■ Problem to solve: Restate the data that follows exactly as it stands, beginning with the first line and ending with the line that contains "rintro ⟨h, -⟩".
──────── Extracted material ────────
/-- A lookup hits exactly when the entry of the sequence number holds it (R402). -/
theorem lookup_eq_some {s : State} {l : Leg} {q : Seq} {pkt : Packet} :
    lookup s l q = some pkt ↔
      (legState s.ps l).ring[q.toNat % s.config.legCapacity]? = some (some pkt) ∧ pkt.seq = q := by
  unfold lookup
  split
  next x h =>
    rw [h]
    split <;> constructor <;> simp_all <;> rintro rfl <;> simp_all
  next hne =>
    constructor
    · simp
    · rintro ⟨h, -⟩
      exact absurd h (hne pkt)

/-- A delivery writes PKT, PKT_LEN, IR0 and IR1, and nothing else (R413). -/
theorem deliver_eq_some {s t : State} {l : Leg} {pkt : Packet} :
    deliver s l pkt = some t ↔
      pkt.bytes.length ≤ s.config.maxPktBytes ∧
        t = { s with
              mem := memSetAll s.mem Space.pkt.base pkt.bytes
              ing :=
                { s.ing with
                  pktLen := BitVec.ofNat 16 pkt.bytes.length
                  ir0 := pkt.seq.setWidth 32
                  ir1 := (legIndex l).setWidth 32 } } := by
  unfold deliver
  cases hw : memWrite s .pkt 0 pkt.bytes with
  | none =>
    have := memWrite_eq_none.1 hw
    simp only [Space.size] at this
    simp; omega
  | some s1 =>
    obtain ⟨hle, rfl⟩ := memWrite_eq_some.1 hw
    simp only [Space.size] at hle
    simp [eq_comm, show pkt.bytes.length ≤ s.config.maxPktBytes by omega]

/-- Liveness, whole: the legs refreshed; the roles swapped, counted and recorded exactly when the
refreshed Master is Offline (R414). -/
theorem liveness_eq (s : State) (l : Leg) (t : Time) :
    (((legState (refreshLegs s.ps l t) s.ps.master).online = true ∧
        liveness s l t = ({ s with ps := refreshLegs s.ps l t }, false)) ∨
      ((legState (refreshLegs s.ps l t) s.ps.master).online = false ∧
        liveness s l t =
          (recordEvent
            { s with
              ps := { refreshLegs s.ps l t with master := otherLeg s.ps.master }
              cnt := { s.cnt with psSwap := s.cnt.psSwap + 1 } }
            .psSwap (some s.ps.master) none, true))) := by
  have hm : (refreshLegs s.ps l t).master = s.ps.master := by cases l <;> rfl
  unfold liveness
  simp only [hm]
  cases (legState (refreshLegs s.ps l t) s.ps.master).online <;> simp

/-- The popped leg is Online after the refresh (R414). -/
theorem refreshLegs_online (p : Switch) (l : Leg) (t : Time) :
    (legState (refreshLegs p l t) l).online = true := by
  cases l <;> simp [refreshLegs, isOnline, legState, setLegState, BitVec.le_def]

/-! ## The demux and the extraction -/

theorem demux_eq_some {s t : State} {k : Nat} {p : Profile} :
    demux s k p = some t ↔
      p.transportFrameSizeBytes ≤ (Space.frame k).size s.config ∧
        p.transportFrameSizeBytes ≤ 2 * (Space.halfA k).size s.config ∧
        t = { demuxGroups s k (p.transportFrameSizeBytes / 5) with
              slots :=
                modifySlot (demuxGroups s k (p.transportFrameSizeBytes / 5)).slots k
                  fun t => { t with demuxed := true } } := by
  unfold demux
  dsimp only
  split
  next h => simp [h, eq_comm]
  next h =>
    simp only [reduceCtorEq, false_iff]
    rintro ⟨h1, h2, -⟩
    exact h ⟨h1, h2⟩
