/-- Settles O36: CRCCHECK never holds or stops, so each of its ends is a completion. -/
theorem crccheckComparesStoredWords : Obligations.CrccheckComparesStoredWords := by
  intro s sp sl hfatal
  rw [exec_of_ingest rfl]
  refine ⟨?noSpace, ?space⟩
  case noSpace =>
    intro hbad
    exact runIngest_of_done hfatal (crccheckBody_of_noSpace (spaceOf_eq_none.2 hbad))
  case space =>
    rintro space _ _ _ _ i1 _ _ _ _ hspace rfl rfl rfl rfl hi1 rfl rfl rfl rfl
    obtain rfl : i1 = checkedIndex1 s := hi1.trans (storedCrc1Index_eq ..).symm
    have hbounds := checkFits_eq_false_iff s space
    rw [operandRangeFits, crcRangeFits_eq_false_iff] at hbounds
    split
    case isTrue hout =>
      exact runIngest_of_done hfatal (crccheckBody_of_outOfBounds hspace (hbounds.2 hout))
    case isFalse hin =>
      exact runIngest_of_done hfatal
        (crccheckBody_of_inBounds hspace (eq_true_of_ne_false (mt hbounds.1 hin)))

end Sys2Proof.Machine
end

section
/-! SUPPORT. The packet in PKT as FAADD reads it (R312), what each step of FAADD does with it (R313
to R320), and the statements on the frame assembler. -/

namespace Sys2Proof.Machine

open Sys2Proof

/-! ## FARESET and FAABORT -/

/-- Settles O44: FARESET has one end, and it completes. -/
theorem faresetResetsTheAssembler : Obligations.FaresetResetsTheAssembler := by
  intro s hfatal
  rw [exec_of_ingest rfl]
  exact runIngest_of_done (body := faresetBody) hfatal rfl

/-- Settles O45: FAABORT has one end, and it completes. -/
theorem faabortEntersWaitingSync : Obligations.FaabortEntersWaitingSync := by
  intro s hfatal
  rw [exec_of_ingest rfl]
  exact runIngest_of_done (body := faabortBody) hfatal rfl

/-! ## The packet in PKT (R141, R142, R241, R242) -/

/-- The RTP header of the packet in PKT; `parseRtp_pkt` ties it to the parser. -/
def pktRtp (s : State) : RtpView where
  version := (s.spaceByte .pkt 0).extractLsb' 6 2
  padding := (s.spaceByte .pkt 0).extractLsb' 5 1
  extension := (s.spaceByte .pkt 0).extractLsb' 4 1
  csrcCount := (s.spaceByte .pkt 0).extractLsb' 0 4
  marker := (s.spaceByte .pkt 1).extractLsb' 7 1
  payloadType := pktType s
  seq := pktSeq s
  timestamp := be32 s .pkt 4
  ssrc := be32 s .pkt 8

theorem parseRtp_pkt {s : State} {n : Nat} (h : 12 ≤ n) : parseRtp s .pkt n = some (pktRtp s) := by
  rw [parseRtp, if_neg (Nat.not_lt.2 h)]
  rfl

/-- The marker is the M bit (R221). -/
theorem isEndOfFrame_pktRtp (s : State) : isEndOfFrame (pktRtp s) = pktMarker s := by
  have hbit : (pktRtp s).marker = BitVec.ofBool (pktMarker s) := by
    ext j hj
    obtain rfl : j = 0 := by omega
    simp [pktRtp, pktMarker]
  rw [isEndOfFrame, hbit]
  cases pktMarker s <;> rfl

/-- What FAADD knows of the packet in PKT; `transportCheck_of_passes` ties it to the checks. -/
def pktHead (s : State) : PacketHead where
  rtp := pktRtp s
  hb := decodeHbrmt s .pkt 12
  length := pktLength s
  headerLen := pktHeaderLength s

theorem passesTransport.notFatal {s : State} (h : passesTransport s) : s.fatal = none := by
  obtain ⟨hfatal, -⟩ := h
  exact hfatal

theorem collects.passes {s : State} (h : collects s) : passesTransport s := by
  obtain ⟨hpass, -⟩ := h
  exact hpass

theorem collects.inSequence {s : State} (h : collects s) : inSequence s := by
  obtain ⟨-, hseq, -⟩ := h
  exact hseq

theorem payloadLen_pktHead (s : State) : payloadLen (pktHead s) = (pktPayload s).length :=
  (length_spaceBytes ..).symm

/-! ## FAADD step 1: the transport checks (R312) -/

theorem transportCheck_of_tooShort {s : State} {n : Nat} (h : n < 12) :
    transportCheck s n = skipMalformed s none := by
  simp only [transportCheck, parseRtp_eq_none.2 h]

theorem transportCheck_of_otherType {s : State} {n : Nat} (h : 12 ≤ n) (htype : pktType s ≠ 98) :
    transportCheck s n =
      .skip
        (recordEvent { s with cnt := { s.cnt with ptDrop := s.cnt.ptDrop + 1 } } .ptDrop none
          (some (pktSeq s, pktSeq s)))
        .ptDrop := by
  have hpt : (pktRtp s).payloadType ≠ Config.payloadType := htype
  simp only [transportCheck, parseRtp_pkt h, if_pos hpt]
  rfl

theorem transportCheck_of_cut {s : State} {n : Nat} (h : 12 ≤ n) (htype : pktType s = 98)
    (hcut : n < 20 ∨ n < 12 + pktHeaderLength s) :
    transportCheck s n = skipMalformed s (some (pktSeq s, pktSeq s)) := by
  have hpt : ¬ (pktRtp s).payloadType ≠ Config.payloadType := not_not.2 htype
  rw [← headerLength_decodeHbrmt] at hcut
  simp only [transportCheck, parseRtp_pkt h, if_neg hpt]
  split
  case isTrue => rfl
  case isFalse hfixed =>
    rw [if_pos (hcut.resolve_left hfixed)]
    rfl

theorem transportCheck_of_passes {s : State} (h : passesTransport s) :
    transportCheck s (pktLength s) = .pass (pktHead s) := by
  obtain ⟨-, -, hfixed, htype, hheader⟩ := h
  exact transportCheck_eq_pass.2
    ⟨pktRtp s, parseRtp_pkt (by omega), htype, hfixed, hheader, rfl⟩

theorem faaddBody_of_tooLong {s : State} (h : s.config.maxPktBytes < pktLength s) :
    faaddBody s = .done s .badArg {} := by
  simp only [faaddBody, packetLength_eq_none.2 h]

theorem faaddBody_of_skip {s t : State} {code : Status} (hmax : pktLength s ≤ s.config.maxPktBytes)
    (h : transportCheck s (pktLength s) = .skip t code) : faaddBody s = .done t code {} := by
  simp only [faaddBody, packetLength_of_le hmax, h]

/-- Settles O38: each refusal of the transport checks completes. -/
theorem faaddSkipsBadPackets : Obligations.FaaddSkipsBadPackets := by
  intro s hfatal
  rw [exec_of_ingest rfl]
  refine ⟨fun hlong => ?tooLong, fun hmax hshort => ?tooShort, fun hmax hrtp htype => ?otherType,
    fun hmax hrtp htype hcut => ?cut⟩
  case tooLong => exact runIngest_of_done hfatal (faaddBody_of_tooLong hlong)
  case tooShort =>
    exact runIngest_of_done hfatal (faaddBody_of_skip hmax (transportCheck_of_tooShort hshort))
  case otherType =>
    exact runIngest_of_done hfatal
      (faaddBody_of_skip hmax (transportCheck_of_otherType hrtp htype))
  case cut =>
    exact runIngest_of_done hfatal
      (faaddBody_of_skip hmax (transportCheck_of_cut hrtp htype hcut))

/-! ## FAADD step 2: the slot (R313) -/

theorem faaddBody_of_passes {s : State} (h : passesTransport s) :
    faaddBody s = (acquireSlot s).elim .hold fun tk => collectPacket tk.1 tk.2 (pktHead s) := by
  have hpass := transportCheck_of_passes h
  obtain ⟨-, hmax, -⟩ := h
  simp only [faaddBody, packetLength_of_le hmax, hpass]
  cases acquireSlot s <;> rfl

/-- Settles O39: with no slot to acquire FAADD holds. -/
theorem faaddHoldsWithoutFreeSlot : Obligations.FaaddHoldsWithoutFreeSlot := by
  intro s hpass hcur hfree
  have hbody : faaddBody s = .hold := by
    rw [faaddBody_of_passes hpass, acquireSlot_eq_none.2 ⟨hcur, hfree⟩]
    rfl
  rw [exec_of_ingest rfl]
  exact runIngest_of_hold hpass.notFatal hbody

/-- The search finds the slot that is FREE with none FREE before it. -/
theorem firstFree_of_lowest {slots : List Slot} {k : Nat} {t : Slot} (hk : slots[k]? = some t)
    (hfree : t.state = .free) (hlow : ∀ j < k, ∀ u, slots[j]? = some u → u.state ≠ .free) :
    firstFree slots 0 = some k := by
  cases hfound : firstFree slots 0 with
  | none => exact absurd hfree (firstFree_eq_none.1 hfound t (List.mem_of_getElem? hk))
  | some j =>
    obtain ⟨-, ⟨u, hu, hufree⟩, hjlow⟩ := firstFree_eq_some hfound
    rw [Nat.sub_zero] at hu hjlow
    have hkj : k ≤ j := Nat.not_lt.1 fun hlt => hlow j hlt u hu hufree
    have hjk : j ≤ k := Nat.not_lt.1 fun hlt => hjlow k hlt t hk hfree
    rw [Nat.le_antisymm hjk hkj]

/-- The state once the assembler owns slot `k`; `acquireSlot_of_takesSlot` ties it to step 2. -/
def slotTaken (s : State) (k : Nat) (slots : List Slot) : State :=
  { s with slots, fa.cur := some (BitVec.ofNat 8 k) }

theorem acquireSlot_of_takesSlot {s : State} {k : Nat} {slots : List Slot}
    (h : takesSlot s k slots) : acquireSlot s = some (slotTaken s k slots, k) := by
  obtain ⟨-, h⟩ := h
  cases hcur : s.fa.cur with
  | some c =>
    rw [hcur] at h
    obtain ⟨rfl, rfl⟩ := h
    have hsame : slotTaken s c.toNat s.slots = s := by
      rw [slotTaken, BitVec.ofNat_toNat, BitVec.setWidth_eq, ← hcur]
    rw [acquireSlot, hsame]
    simp only [hcur]
  | none =>
    rw [hcur] at h
    obtain ⟨⟨t, ht, hfree⟩, hlow, rfl⟩ := h
    simp only [acquireSlot, hcur, firstFree_of_lowest ht hfree hlow]
    rfl

theorem faaddBody_of_takesSlot {s : State} {k : Nat} {slots : List Slot} (h : passesTransport s)
    (hslot : takesSlot s k slots) :
    faaddBody s = collectPacket (slotTaken s k slots) k (pktHead s) := by
  rw [faaddBody_of_passes h, acquireSlot_of_takesSlot hslot]
  rfl

/-! ## FAADD steps 3 and 4: the next frame and the sequence (R314, R315) -/

/-- The state of the assembler once step 3 has left Complete (R314). -/
def startState (s : State) : FaState := if s.fa.state = .complete then .collecting else s.fa.state

theorem startNextFrame_eq (s : State) :
    startNextFrame s =
      { s with fa.state := startState s, fa.acc := startAcc s, fa.pktcnt := startCount s } := by
  unfold startNextFrame startState startAcc startCount
  split <;> rfl

theorem sequenceLost_iff (s : State) (q : Seq) :
    sequenceLost s q = true ↔ s.fa.first = false ∧ q ≠ s.fa.lastSeq + 1 := by
  simp only [sequenceLost, Bool.and_eq_true, Bool.not_eq_true', decide_eq_true_eq]

theorem sequenceLost_iff_notInSequence (s : State) (k : Nat) (slots : List Slot) :
    sequenceLost (startNextFrame (slotTaken s k slots)) (pktSeq s) = true ↔ ¬ inSequence s := by
  rw [sequenceLost_iff, startNextFrame_eq, inSequence, not_or, Bool.not_eq_true]
  rfl

theorem sequenceLost_of_inSequence {s : State} (h : inSequence s) (k : Nat) (slots : List Slot) :
    sequenceLost (startNextFrame (slotTaken s k slots)) (pktSeq s) = false :=
  Bool.eq_false_iff.2 (mt (sequenceLost_iff_notInSequence s k slots).1 (not_not.2 h))

/-- The state once the packet in PKT has passed the sequence check (R314, R315). -/
def sequenceKept (s : State) (k : Nat) (slots : List Slot) : State :=
  { s with
    slots
    fa :=
      { s.fa with
        state := startState s, first := false, cur := some (BitVec.ofNat 8 k)
        lastSeq := pktSeq s, acc := startAcc s, pktcnt := startCount s } }

theorem packetTaken_of_inSequence {s : State} (h : inSequence s) (k : Nat) (slots : List Slot) :
    packetTaken (slotTaken s k slots) (pktSeq s) = sequenceKept s k slots := by
  rw [packetTaken, sequenceCheck_of_ok (sequenceLost_of_inSequence h k slots), startNextFrame_eq]
  rfl

/-- The state once a packet in sequence has found the assembler in WaitingSync (R315). -/
def stillWaiting (s : State) (k : Nat) (slots : List Slot) : State :=
  { s with
    slots
    fa :=
      { s.fa with
        state := .waitingSync, first := false, cur := some (BitVec.ofNat 8 k)
        lastSeq := pktSeq s } }

theorem sequenceKept_of_waiting {s : State} (h : s.fa.state = .waitingSync) (k : Nat)
    (slots : List Slot) : sequenceKept s k slots = stillWaiting s k slots := by
  simp only [sequenceKept, stillWaiting, startState, startAcc, startCount, h, reduceCtorEq,
    if_false]

/-- The state once the packet in PKT has failed the sequence check (R315). -/
def synchronisationLost (s : State) (k : Nat) (slots : List Slot) : State :=
  { recordEvent s .seqLoss none (some (s.fa.lastSeq + 1, pktSeq s - 1)) with
    slots
    cnt.seqLoss := s.cnt.seqLoss + 1
    fa :=
      { s.fa with
        state := .waitingSync, first := false, cur := some (BitVec.ofNat 8 k)
        lastSeq := pktSeq s, acc := 0, pktcnt := 0 } }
────────
■ Answer for the task:
/-- A lookup hits exactly when the entry of the sequence number holds it (R402). -/
theorem lookup_eq_some {s : State} {l : Leg} {q : Seq} {pkt : Packet} :
    lookup s l q = some pkt ↔
      (legState s.ps l).ring[q.toNat % s.config.legCapacity]? = some (some pkt) ∧ pkt.seq = q := by
  unfold lookup
  split
  next x h =>
    rw [h]
    split <;> constructor <;> simp_all <;> rintro rfl <;> simp_all
  next hne =>
    constructor
    · simp
    · rintro ⟨h, -⟩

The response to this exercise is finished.